PROVIDED DATA
════════
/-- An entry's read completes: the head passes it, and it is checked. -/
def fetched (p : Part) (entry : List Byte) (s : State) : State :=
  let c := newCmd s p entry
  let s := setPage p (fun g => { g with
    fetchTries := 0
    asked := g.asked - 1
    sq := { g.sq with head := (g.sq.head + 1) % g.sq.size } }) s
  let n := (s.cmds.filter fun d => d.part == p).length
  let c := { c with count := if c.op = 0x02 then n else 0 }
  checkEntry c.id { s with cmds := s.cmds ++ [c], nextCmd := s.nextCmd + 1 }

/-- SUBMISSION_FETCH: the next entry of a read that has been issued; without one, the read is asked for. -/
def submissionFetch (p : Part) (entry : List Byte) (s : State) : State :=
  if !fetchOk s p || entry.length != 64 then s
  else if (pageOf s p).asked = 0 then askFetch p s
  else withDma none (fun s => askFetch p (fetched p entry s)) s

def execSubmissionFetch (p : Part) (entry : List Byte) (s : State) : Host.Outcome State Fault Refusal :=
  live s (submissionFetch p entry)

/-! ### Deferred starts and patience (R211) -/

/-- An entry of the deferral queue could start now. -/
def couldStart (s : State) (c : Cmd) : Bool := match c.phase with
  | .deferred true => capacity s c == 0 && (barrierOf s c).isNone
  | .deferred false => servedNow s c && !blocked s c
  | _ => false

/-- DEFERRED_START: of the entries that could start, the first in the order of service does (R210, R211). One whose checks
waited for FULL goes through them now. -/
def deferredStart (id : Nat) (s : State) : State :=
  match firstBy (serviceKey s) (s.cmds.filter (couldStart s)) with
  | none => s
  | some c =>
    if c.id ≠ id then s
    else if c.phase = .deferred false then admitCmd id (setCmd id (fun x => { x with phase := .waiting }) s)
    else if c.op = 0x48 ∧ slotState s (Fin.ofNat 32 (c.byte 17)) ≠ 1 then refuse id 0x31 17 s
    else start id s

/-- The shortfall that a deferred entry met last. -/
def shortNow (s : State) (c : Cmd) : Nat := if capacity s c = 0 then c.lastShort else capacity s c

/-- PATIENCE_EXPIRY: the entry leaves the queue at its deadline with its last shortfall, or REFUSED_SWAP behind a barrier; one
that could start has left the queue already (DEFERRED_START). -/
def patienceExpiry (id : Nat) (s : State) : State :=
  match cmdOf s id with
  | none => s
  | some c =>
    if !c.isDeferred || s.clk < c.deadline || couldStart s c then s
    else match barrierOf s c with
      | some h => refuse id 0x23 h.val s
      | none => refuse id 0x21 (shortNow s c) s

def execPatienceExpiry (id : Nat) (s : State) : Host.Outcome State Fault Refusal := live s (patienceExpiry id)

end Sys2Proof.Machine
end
════════
WHAT THE EXERCISE ASKS
The job is to copy each line from the material above that holds the word "barrierOf".

RESULT OF THIS EXERCISE
  | .deferred true => capacity s c == 0 && (barrierOf s c).isNone
    else match barrierOf s c with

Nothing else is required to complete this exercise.